Assigned task :: Retype each line of the listing below, from the first through the one holding "h; exact h.1.1", with no other lines.

Data excerpts ::
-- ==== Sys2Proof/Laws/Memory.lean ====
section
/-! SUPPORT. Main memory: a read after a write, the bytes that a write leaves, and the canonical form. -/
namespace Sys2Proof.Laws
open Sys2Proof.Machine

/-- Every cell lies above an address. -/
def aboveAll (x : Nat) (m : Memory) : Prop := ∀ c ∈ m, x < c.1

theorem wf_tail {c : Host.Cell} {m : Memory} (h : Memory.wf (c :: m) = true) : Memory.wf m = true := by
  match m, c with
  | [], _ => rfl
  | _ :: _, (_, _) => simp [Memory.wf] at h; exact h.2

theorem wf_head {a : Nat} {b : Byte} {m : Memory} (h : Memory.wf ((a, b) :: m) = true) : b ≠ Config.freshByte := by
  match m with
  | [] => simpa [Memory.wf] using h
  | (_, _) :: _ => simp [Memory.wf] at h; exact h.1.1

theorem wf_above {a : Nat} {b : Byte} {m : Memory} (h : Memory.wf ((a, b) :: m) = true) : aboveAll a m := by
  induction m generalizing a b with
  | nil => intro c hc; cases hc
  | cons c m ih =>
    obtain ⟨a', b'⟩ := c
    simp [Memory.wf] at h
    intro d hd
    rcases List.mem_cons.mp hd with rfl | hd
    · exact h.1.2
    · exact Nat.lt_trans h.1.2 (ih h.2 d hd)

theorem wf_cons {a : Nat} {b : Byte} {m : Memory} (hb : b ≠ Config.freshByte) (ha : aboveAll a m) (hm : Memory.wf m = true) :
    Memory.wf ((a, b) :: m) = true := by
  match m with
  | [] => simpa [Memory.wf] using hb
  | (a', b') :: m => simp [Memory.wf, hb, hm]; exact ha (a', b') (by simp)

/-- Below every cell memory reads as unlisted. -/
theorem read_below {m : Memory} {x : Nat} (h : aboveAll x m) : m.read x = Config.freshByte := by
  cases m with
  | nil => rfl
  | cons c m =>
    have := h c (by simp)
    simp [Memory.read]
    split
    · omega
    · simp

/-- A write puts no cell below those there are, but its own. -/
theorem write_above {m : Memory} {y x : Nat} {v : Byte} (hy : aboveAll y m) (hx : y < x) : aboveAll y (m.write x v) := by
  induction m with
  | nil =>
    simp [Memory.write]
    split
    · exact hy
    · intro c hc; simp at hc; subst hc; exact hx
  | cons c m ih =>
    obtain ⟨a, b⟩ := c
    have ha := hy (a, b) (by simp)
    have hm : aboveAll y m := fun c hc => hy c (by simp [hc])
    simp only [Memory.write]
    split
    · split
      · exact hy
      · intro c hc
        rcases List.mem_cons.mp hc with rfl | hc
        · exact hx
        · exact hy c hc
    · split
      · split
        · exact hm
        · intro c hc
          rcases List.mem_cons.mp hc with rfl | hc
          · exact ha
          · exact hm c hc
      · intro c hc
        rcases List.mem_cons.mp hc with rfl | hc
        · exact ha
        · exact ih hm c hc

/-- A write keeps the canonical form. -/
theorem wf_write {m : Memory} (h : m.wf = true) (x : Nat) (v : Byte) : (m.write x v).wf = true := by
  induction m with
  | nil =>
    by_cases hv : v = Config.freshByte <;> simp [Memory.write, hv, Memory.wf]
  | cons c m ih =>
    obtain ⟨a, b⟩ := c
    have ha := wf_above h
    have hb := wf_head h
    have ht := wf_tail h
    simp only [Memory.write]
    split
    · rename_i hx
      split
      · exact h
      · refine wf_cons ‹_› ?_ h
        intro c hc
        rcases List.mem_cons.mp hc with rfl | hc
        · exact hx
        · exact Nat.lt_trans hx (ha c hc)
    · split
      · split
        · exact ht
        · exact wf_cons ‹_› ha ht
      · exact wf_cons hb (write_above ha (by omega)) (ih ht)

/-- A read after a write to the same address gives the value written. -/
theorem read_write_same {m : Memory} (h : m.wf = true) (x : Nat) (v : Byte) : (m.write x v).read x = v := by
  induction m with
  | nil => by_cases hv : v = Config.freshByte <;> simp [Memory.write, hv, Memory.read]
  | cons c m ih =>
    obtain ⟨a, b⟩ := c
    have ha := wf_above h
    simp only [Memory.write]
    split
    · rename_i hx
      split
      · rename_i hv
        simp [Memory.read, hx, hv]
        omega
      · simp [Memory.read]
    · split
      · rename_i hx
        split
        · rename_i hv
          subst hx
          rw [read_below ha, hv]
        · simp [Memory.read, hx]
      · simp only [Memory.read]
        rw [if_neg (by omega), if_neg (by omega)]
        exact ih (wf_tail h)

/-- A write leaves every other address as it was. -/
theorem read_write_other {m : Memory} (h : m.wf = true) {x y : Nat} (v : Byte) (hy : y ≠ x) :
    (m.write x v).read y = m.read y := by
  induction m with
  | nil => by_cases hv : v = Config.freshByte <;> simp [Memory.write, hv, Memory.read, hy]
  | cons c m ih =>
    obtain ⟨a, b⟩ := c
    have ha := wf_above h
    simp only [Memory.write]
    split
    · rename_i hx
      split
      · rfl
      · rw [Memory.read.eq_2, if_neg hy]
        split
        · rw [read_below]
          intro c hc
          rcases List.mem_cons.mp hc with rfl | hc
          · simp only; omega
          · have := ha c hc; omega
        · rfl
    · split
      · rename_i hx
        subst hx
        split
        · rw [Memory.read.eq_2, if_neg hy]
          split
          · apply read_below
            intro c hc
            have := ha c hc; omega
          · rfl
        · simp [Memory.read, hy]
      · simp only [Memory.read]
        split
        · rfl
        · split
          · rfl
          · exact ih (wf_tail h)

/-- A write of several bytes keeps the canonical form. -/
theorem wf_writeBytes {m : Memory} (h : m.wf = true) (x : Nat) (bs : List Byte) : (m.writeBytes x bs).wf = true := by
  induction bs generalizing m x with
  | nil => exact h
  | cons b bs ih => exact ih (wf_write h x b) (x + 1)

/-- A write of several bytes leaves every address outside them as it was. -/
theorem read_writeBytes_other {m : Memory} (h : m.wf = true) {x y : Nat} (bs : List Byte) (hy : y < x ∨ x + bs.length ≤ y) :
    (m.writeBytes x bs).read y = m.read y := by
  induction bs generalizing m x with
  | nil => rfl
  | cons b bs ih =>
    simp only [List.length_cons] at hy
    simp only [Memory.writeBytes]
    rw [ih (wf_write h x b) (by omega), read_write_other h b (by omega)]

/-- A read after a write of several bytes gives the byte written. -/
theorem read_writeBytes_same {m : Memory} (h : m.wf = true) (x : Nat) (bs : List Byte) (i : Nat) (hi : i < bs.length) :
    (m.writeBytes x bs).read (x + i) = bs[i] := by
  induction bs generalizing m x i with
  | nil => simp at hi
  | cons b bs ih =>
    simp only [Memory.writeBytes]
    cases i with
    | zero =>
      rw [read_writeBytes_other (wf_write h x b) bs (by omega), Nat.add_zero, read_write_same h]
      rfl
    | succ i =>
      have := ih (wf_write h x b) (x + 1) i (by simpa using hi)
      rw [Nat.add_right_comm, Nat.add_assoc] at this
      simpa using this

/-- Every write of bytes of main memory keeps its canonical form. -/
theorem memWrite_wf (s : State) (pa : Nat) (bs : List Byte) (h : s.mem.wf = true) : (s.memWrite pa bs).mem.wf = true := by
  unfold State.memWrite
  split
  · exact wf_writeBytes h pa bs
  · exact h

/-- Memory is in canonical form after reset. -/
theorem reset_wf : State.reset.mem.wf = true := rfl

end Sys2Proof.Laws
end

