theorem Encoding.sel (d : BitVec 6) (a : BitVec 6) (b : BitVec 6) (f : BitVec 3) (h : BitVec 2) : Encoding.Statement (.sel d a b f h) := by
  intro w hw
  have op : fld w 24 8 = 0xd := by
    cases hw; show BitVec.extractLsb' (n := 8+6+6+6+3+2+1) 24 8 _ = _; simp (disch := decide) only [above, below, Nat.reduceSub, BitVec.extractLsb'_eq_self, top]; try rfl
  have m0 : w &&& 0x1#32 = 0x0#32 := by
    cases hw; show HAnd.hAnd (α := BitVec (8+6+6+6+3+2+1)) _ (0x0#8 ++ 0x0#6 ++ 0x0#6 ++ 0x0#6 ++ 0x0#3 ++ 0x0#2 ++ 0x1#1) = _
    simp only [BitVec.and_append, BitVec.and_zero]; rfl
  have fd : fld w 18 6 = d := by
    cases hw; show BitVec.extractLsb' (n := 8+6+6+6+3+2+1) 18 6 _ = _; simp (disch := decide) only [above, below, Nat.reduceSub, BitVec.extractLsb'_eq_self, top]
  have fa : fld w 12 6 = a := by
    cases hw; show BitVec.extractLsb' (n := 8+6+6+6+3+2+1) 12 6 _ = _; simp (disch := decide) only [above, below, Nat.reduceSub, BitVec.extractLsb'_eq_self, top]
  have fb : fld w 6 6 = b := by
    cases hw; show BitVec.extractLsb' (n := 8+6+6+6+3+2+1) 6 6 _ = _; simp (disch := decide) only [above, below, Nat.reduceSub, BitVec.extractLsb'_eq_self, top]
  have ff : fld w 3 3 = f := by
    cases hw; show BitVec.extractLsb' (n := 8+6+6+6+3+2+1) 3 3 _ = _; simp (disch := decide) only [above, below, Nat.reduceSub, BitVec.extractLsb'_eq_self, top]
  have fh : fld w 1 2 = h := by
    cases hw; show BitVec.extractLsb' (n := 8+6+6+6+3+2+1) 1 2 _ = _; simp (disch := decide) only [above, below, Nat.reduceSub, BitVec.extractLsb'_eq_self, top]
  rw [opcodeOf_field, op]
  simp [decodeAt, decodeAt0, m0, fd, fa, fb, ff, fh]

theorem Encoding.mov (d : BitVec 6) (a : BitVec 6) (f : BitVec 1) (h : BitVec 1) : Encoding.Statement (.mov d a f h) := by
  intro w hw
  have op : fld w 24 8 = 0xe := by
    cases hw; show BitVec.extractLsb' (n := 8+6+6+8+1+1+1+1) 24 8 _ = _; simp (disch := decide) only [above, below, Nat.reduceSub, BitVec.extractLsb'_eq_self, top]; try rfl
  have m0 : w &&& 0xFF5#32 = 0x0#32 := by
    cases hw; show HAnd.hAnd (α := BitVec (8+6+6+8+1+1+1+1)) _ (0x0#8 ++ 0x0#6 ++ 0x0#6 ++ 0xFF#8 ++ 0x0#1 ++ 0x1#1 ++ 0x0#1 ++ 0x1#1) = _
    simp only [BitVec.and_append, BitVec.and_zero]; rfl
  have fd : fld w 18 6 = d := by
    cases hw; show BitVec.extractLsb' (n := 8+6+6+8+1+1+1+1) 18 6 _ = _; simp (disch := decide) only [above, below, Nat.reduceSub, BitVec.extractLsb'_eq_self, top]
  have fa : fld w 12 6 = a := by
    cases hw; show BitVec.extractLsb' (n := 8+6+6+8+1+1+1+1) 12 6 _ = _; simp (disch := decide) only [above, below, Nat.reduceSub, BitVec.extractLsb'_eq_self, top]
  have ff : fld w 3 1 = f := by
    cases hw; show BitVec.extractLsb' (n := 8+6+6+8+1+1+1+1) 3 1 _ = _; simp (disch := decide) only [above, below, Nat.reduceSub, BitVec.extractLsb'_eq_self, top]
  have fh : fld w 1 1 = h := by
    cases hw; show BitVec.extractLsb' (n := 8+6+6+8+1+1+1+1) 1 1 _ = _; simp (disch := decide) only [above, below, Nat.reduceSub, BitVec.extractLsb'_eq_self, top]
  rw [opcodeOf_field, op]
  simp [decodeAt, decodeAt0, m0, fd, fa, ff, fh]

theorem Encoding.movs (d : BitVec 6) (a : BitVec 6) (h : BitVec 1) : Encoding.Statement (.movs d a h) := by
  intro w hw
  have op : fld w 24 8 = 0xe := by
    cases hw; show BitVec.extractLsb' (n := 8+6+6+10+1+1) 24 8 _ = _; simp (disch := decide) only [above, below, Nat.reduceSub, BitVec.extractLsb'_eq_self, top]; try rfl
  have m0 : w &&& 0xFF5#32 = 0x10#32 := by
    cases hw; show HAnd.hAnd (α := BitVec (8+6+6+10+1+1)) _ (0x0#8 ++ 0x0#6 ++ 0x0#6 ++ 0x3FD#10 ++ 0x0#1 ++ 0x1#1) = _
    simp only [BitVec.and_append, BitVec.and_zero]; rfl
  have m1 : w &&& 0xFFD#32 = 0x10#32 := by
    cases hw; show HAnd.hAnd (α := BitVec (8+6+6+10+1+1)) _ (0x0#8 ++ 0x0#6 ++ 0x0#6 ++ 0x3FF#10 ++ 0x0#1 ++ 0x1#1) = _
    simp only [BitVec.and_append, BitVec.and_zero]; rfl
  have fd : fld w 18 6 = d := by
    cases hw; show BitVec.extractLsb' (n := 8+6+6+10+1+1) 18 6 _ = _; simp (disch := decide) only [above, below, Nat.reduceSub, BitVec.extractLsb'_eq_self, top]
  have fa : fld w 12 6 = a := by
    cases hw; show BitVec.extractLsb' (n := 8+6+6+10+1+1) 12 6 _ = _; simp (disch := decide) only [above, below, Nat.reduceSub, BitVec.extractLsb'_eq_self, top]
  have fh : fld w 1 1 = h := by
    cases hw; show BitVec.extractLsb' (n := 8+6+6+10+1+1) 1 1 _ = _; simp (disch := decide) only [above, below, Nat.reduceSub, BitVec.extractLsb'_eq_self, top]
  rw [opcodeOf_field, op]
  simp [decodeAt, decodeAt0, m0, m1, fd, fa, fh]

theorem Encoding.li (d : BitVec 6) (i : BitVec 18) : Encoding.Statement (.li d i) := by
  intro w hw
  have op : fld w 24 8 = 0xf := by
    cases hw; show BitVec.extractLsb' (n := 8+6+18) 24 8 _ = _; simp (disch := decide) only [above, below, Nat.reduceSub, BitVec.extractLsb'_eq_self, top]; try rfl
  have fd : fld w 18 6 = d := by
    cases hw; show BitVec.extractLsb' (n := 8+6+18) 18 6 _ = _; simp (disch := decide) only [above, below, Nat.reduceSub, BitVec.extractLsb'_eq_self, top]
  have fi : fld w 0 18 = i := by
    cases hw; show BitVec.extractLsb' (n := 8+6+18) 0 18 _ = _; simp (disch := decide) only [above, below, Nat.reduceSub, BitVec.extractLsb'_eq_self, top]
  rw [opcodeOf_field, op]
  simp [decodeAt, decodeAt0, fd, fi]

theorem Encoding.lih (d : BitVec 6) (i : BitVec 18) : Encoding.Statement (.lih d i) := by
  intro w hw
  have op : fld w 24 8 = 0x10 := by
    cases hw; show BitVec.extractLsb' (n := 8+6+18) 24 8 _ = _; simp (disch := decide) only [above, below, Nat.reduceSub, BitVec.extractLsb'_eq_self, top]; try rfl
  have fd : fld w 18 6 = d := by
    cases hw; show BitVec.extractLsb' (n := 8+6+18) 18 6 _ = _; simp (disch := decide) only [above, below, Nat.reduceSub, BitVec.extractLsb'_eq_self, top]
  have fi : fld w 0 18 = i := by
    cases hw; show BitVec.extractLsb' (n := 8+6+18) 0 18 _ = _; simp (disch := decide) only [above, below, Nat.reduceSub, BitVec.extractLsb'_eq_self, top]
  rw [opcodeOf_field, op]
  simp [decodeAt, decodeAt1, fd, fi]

Result of the task ::
-- ==== Sys2Proof/Laws/Memory.lean ====
section
/-! SUPPORT. Main memory: a read after a write, the bytes that a write leaves, and the canonical form. -/
namespace Sys2Proof.Laws
open Sys2Proof.Machine

/-- Every cell lies above an address. -/
def aboveAll (x : Nat) (m : Memory) : Prop := ∀ c ∈ m, x < c.1

theorem wf_tail {c : Host.Cell} {m : Memory} (h : Memory.wf (c :: m) = true) : Memory.wf m = true := by
  match m, c with
  | [], _ => rfl
  | _ :: _, (_, _) => simp [Memory.wf] at h; exact h.2

theorem wf_head {a : Nat} {b : Byte} {m : Memory} (h : Memory.wf ((a, b) :: m) = true) : b ≠ Config.freshByte := by
  match m with
  | [] => simpa [Memory.wf] using h
  | (_, _) :: _ => simp [Memory.wf] at h; exact h.1.1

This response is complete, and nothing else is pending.